- **ASSIGNED TASK**: Repeat verbatim, and only, the lines of the data below, beginning at the line that contains "STATE_CONFIRM_RECORD (R359). -/" and stopping after the line that contains "CLAIM_RELEASE (R531). -/".

*** Opening DATA SHOWN ***

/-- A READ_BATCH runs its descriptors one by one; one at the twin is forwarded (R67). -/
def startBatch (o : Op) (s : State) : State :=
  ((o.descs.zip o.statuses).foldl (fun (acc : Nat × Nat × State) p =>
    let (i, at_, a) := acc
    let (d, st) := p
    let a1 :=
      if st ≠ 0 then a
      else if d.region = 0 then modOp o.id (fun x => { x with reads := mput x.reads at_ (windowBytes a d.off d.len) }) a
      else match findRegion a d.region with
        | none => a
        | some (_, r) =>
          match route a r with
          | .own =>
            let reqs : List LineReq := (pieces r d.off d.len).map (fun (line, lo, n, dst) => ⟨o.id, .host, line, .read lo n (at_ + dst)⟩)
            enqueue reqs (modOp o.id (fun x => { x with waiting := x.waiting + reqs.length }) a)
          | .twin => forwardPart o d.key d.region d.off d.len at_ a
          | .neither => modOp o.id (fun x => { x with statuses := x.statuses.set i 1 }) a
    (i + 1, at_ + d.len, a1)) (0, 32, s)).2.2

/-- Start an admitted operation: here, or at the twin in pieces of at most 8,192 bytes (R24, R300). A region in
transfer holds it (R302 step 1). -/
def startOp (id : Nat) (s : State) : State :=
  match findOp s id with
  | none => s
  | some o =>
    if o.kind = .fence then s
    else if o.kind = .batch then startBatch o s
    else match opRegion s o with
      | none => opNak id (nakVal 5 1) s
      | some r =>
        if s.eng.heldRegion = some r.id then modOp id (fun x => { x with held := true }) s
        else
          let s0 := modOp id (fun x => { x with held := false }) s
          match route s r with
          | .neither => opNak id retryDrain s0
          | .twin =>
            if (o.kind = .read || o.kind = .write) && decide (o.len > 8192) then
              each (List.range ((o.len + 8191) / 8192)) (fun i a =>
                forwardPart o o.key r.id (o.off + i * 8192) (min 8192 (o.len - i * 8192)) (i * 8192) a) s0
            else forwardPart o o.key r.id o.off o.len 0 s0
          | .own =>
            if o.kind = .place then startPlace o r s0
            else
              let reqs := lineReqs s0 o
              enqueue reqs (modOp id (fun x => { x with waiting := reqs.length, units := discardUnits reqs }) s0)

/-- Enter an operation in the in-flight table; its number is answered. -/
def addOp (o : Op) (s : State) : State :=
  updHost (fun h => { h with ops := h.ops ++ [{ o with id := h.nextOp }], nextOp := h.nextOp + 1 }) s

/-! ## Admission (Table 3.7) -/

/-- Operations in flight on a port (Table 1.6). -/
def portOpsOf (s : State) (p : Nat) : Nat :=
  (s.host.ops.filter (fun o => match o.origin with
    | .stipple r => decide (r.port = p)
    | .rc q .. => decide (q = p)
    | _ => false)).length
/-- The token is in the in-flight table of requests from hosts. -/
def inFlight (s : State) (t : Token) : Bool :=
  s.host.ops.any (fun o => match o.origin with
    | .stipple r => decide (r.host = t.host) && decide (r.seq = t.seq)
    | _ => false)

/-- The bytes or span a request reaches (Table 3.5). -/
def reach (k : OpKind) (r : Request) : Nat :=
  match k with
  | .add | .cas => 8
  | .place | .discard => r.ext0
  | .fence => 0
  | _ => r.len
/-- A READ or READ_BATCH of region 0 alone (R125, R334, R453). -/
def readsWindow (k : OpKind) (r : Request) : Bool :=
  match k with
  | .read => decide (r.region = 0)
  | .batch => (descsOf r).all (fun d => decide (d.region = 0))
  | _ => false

*** Closing DATA SHOWN ***
*** Opening DATA SHOWN ***

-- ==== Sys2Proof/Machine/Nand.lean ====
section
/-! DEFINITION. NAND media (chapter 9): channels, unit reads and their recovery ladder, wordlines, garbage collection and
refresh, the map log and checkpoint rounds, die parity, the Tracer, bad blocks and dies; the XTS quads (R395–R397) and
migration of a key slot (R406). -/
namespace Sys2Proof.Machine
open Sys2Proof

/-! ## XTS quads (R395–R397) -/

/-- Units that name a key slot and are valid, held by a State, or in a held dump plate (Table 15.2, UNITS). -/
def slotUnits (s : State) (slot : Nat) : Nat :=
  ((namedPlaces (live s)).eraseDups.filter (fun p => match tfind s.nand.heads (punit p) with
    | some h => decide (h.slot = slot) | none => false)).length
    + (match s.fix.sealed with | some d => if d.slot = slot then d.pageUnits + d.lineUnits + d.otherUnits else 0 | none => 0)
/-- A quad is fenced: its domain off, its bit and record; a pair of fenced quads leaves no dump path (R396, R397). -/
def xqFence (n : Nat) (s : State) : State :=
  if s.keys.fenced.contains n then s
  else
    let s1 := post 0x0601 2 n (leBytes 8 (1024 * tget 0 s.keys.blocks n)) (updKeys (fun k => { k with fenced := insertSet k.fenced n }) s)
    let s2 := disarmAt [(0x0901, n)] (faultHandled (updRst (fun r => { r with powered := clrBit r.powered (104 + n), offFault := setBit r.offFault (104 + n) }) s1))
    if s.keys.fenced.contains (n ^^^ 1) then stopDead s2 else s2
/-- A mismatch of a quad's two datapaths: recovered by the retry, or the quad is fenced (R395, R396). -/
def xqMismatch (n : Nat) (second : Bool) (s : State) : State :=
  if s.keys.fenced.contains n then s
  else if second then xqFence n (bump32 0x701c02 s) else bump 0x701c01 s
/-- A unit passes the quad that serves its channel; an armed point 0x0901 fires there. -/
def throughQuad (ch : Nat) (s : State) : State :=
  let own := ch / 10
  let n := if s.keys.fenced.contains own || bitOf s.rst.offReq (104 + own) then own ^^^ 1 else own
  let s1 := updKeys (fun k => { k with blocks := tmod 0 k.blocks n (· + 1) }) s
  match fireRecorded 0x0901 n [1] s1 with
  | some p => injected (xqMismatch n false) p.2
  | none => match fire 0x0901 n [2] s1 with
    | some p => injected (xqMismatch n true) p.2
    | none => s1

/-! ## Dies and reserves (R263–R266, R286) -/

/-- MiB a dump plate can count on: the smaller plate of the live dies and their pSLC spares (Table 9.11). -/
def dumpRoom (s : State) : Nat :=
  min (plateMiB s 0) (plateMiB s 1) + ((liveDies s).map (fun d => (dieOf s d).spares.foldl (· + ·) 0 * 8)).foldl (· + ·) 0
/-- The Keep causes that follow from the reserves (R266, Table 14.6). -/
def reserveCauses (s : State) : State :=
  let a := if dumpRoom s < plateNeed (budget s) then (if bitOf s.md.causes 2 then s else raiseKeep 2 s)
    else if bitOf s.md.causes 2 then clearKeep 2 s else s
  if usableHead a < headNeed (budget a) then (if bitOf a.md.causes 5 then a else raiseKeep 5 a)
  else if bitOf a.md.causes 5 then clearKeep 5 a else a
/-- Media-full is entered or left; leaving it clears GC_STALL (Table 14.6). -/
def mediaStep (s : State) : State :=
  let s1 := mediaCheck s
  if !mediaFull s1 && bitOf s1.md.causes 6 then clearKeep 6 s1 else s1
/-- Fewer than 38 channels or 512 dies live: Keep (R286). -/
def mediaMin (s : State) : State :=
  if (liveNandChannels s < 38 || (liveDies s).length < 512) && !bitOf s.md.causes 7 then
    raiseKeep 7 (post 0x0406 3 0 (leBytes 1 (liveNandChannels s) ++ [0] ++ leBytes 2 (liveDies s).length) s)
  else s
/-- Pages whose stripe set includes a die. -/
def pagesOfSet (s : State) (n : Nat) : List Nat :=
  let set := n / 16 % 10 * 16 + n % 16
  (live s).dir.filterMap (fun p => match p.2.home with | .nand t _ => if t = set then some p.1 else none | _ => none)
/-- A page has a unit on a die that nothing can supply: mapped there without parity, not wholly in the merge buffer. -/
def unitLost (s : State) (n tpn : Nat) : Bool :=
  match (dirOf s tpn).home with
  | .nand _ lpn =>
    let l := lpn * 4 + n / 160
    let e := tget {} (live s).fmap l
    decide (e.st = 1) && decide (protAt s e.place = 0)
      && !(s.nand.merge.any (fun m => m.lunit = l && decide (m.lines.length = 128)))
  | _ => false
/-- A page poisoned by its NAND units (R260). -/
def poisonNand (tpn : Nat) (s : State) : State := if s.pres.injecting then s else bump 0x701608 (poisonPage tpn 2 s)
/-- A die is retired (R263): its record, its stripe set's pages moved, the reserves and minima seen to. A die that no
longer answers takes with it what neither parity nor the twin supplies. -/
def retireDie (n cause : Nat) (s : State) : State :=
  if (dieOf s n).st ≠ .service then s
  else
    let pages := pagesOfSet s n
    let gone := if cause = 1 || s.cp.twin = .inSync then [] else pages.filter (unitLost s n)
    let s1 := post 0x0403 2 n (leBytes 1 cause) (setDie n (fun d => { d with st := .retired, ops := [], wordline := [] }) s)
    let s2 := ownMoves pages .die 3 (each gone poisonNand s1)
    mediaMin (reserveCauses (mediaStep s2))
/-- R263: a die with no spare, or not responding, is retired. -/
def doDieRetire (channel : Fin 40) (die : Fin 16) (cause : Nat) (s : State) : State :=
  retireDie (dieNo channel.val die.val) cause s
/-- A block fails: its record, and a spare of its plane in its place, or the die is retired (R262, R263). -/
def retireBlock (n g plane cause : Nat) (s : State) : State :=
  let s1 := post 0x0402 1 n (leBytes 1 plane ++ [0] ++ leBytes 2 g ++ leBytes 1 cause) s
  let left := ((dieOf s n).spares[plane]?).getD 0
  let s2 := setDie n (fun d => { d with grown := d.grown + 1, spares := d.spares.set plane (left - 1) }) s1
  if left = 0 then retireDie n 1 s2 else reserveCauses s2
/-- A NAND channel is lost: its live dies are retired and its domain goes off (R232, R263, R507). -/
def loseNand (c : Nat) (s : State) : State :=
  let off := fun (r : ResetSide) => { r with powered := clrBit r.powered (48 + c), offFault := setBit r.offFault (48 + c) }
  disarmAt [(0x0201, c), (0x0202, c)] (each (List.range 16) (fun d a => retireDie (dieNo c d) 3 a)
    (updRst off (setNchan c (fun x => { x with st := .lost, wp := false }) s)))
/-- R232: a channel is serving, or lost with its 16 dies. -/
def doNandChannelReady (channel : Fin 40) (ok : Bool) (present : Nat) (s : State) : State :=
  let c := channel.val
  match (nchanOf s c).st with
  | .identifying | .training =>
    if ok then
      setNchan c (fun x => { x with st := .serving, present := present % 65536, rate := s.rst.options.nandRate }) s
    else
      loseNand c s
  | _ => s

*** Closing DATA SHOWN ***
*** Opening DATA SHOWN ***

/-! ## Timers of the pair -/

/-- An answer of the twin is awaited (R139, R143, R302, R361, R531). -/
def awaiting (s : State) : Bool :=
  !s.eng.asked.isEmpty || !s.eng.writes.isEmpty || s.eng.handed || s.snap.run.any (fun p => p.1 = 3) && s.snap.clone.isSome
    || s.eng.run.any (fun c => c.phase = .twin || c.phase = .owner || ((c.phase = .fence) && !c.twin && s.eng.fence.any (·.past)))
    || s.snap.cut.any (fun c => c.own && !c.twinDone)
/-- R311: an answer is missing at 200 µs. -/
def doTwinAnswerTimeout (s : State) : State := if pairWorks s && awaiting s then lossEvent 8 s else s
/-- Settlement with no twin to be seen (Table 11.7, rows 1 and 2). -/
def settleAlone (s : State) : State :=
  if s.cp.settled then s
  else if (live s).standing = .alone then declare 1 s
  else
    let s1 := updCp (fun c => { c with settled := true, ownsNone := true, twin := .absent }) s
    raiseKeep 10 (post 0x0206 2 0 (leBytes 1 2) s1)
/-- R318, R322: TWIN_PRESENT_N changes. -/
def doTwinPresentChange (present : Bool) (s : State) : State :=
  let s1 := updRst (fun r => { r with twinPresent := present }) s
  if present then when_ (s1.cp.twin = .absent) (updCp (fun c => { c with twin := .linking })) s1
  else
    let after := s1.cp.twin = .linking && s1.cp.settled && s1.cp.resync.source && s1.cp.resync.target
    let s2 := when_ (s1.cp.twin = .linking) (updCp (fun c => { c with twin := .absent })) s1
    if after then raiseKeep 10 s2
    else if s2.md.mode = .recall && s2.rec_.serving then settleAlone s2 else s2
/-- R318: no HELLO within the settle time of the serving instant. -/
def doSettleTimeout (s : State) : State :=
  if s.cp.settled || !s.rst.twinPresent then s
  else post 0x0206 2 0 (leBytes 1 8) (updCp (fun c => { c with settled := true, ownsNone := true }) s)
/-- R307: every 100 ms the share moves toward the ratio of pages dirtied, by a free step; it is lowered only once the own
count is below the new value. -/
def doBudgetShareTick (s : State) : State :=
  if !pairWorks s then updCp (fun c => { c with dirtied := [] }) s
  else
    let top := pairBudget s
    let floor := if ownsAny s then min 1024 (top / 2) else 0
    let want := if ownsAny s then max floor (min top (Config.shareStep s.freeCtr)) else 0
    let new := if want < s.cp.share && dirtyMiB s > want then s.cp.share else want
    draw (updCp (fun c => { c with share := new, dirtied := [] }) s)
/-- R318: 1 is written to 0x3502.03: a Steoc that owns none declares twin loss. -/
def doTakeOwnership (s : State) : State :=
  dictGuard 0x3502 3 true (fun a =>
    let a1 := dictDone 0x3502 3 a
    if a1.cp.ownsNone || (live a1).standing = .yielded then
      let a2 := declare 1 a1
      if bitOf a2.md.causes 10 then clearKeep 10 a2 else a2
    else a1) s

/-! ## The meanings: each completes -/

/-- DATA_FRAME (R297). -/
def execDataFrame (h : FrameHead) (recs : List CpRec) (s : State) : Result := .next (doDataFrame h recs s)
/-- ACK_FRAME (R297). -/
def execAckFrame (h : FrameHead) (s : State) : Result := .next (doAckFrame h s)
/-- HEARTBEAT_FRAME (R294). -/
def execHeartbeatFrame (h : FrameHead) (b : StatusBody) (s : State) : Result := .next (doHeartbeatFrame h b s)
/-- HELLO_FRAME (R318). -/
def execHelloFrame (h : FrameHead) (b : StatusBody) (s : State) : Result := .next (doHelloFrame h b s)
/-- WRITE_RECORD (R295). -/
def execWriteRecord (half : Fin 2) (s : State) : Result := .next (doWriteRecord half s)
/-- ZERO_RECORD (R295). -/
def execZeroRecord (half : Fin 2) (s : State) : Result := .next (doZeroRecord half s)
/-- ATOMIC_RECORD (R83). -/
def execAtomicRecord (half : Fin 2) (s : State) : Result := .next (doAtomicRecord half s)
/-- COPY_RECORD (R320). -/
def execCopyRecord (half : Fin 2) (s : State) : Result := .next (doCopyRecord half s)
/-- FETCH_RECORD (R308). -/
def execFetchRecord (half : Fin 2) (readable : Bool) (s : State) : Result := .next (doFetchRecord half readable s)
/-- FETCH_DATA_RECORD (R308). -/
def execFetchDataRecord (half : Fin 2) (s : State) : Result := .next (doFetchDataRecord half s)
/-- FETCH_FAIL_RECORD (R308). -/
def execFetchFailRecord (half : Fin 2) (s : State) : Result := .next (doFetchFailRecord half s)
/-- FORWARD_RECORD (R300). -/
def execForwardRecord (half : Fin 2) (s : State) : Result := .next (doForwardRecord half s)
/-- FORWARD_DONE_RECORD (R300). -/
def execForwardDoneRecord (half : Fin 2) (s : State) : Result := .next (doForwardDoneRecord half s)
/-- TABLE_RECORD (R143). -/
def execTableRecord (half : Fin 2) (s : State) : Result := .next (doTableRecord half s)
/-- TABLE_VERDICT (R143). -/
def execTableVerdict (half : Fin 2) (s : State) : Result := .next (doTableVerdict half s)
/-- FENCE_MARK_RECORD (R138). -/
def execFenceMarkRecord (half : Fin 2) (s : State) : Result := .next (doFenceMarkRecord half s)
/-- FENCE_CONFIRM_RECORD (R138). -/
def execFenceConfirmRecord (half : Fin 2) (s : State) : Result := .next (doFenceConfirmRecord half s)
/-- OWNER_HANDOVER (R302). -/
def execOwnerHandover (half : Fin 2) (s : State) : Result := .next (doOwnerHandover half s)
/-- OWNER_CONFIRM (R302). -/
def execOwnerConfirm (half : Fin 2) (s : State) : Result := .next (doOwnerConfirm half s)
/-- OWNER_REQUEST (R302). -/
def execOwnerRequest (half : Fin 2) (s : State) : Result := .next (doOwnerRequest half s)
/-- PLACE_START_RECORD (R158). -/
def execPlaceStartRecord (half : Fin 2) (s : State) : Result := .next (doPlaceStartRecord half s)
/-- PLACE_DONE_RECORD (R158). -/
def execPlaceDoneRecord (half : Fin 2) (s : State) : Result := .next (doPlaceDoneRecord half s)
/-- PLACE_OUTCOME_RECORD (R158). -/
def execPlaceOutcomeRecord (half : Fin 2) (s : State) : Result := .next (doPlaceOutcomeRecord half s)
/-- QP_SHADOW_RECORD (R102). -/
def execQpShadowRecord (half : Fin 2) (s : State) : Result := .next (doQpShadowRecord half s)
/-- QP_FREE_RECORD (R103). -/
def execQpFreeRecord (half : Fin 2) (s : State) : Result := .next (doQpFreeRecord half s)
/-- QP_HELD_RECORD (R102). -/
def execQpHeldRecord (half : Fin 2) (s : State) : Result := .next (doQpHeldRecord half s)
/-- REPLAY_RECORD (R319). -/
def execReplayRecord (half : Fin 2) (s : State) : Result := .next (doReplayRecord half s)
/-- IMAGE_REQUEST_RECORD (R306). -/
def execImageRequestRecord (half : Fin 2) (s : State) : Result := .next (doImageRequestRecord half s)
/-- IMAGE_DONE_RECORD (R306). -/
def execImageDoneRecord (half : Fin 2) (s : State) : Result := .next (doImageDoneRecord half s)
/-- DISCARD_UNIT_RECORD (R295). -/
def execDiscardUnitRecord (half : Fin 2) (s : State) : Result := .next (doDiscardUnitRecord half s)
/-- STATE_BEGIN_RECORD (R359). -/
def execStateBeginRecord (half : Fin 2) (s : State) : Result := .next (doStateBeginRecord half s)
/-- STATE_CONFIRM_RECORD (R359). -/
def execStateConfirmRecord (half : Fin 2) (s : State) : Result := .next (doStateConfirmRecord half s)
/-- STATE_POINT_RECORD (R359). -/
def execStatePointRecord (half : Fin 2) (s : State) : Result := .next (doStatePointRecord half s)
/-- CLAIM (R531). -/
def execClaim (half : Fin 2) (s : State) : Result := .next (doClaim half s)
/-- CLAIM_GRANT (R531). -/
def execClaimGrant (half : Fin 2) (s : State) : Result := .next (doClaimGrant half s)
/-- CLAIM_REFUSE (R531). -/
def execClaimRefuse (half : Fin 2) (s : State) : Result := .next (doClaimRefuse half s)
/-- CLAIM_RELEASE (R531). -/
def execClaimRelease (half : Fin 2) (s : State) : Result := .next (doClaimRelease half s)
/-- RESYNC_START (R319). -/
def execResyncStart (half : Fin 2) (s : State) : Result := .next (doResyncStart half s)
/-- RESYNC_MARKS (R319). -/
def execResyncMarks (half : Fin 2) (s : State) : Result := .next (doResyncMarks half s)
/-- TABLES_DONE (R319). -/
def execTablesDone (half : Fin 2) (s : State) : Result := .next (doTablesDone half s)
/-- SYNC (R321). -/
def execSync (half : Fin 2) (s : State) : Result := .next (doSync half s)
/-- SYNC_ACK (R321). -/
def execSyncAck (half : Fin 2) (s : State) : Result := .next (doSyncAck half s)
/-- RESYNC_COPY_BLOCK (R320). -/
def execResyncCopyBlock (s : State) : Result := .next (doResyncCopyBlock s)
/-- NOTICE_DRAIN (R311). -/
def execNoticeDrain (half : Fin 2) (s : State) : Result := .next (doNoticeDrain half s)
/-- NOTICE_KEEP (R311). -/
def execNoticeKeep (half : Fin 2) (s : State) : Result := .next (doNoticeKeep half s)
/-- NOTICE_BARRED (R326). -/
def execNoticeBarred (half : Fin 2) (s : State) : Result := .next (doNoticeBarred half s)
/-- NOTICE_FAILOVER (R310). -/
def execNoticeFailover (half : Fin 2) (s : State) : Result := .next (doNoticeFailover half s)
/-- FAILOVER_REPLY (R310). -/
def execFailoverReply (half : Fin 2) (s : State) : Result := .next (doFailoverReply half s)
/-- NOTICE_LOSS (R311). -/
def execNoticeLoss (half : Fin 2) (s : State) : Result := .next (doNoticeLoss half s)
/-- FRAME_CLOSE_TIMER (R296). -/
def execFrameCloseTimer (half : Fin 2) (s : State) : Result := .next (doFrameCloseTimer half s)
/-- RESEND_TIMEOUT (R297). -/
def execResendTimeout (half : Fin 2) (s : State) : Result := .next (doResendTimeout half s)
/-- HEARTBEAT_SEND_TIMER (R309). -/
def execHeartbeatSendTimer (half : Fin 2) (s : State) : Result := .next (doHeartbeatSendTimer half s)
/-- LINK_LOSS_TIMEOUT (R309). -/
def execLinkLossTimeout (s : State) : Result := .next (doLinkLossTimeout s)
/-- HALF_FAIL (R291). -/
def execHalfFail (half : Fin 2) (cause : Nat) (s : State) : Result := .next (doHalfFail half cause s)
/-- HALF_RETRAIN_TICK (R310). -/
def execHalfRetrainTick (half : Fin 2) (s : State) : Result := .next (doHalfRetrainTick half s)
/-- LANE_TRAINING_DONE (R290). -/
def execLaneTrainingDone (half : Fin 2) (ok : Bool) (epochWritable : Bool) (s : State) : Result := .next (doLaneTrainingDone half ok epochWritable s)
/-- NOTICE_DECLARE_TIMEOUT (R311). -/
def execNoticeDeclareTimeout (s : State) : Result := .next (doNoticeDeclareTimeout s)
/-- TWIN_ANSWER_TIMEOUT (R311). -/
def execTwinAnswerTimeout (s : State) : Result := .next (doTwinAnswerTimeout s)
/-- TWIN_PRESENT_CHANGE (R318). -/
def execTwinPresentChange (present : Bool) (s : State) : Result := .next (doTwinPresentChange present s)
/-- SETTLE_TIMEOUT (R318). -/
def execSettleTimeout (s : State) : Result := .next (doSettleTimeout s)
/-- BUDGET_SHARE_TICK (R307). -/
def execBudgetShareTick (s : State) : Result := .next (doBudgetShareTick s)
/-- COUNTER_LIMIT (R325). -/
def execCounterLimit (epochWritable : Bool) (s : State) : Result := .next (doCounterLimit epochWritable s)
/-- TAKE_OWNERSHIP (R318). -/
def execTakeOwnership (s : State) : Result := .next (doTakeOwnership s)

*** Closing DATA SHOWN ***

- **TASK SOLUTION**:
/-- STATE_CONFIRM_RECORD (R359). -/
def execStateConfirmRecord (half : Fin 2) (s : State) : Result := .next (doStateConfirmRecord half s)
/-- STATE_POINT_RECORD (R359). -/
def execStatePointRecord (half : Fin 2) (s : State) : Result := .next (doStatePointRecord half s)
/-- CLAIM (R531). -/
def execClaim (half : Fin 2) (s : State) : Result := .next (doClaim half s)
/-- CLAIM_GRANT (R531). -/
def execClaimGrant (half : Fin 2) (s : State) : Result := .next (doClaimGrant half s)
/-- CLAIM_REFUSE (R531). -/
def execClaimRefuse (half : Fin 2) (s : State) : Result := .next (doClaimRefuse half s)
/-- CLAIM_RELEASE (R531). -/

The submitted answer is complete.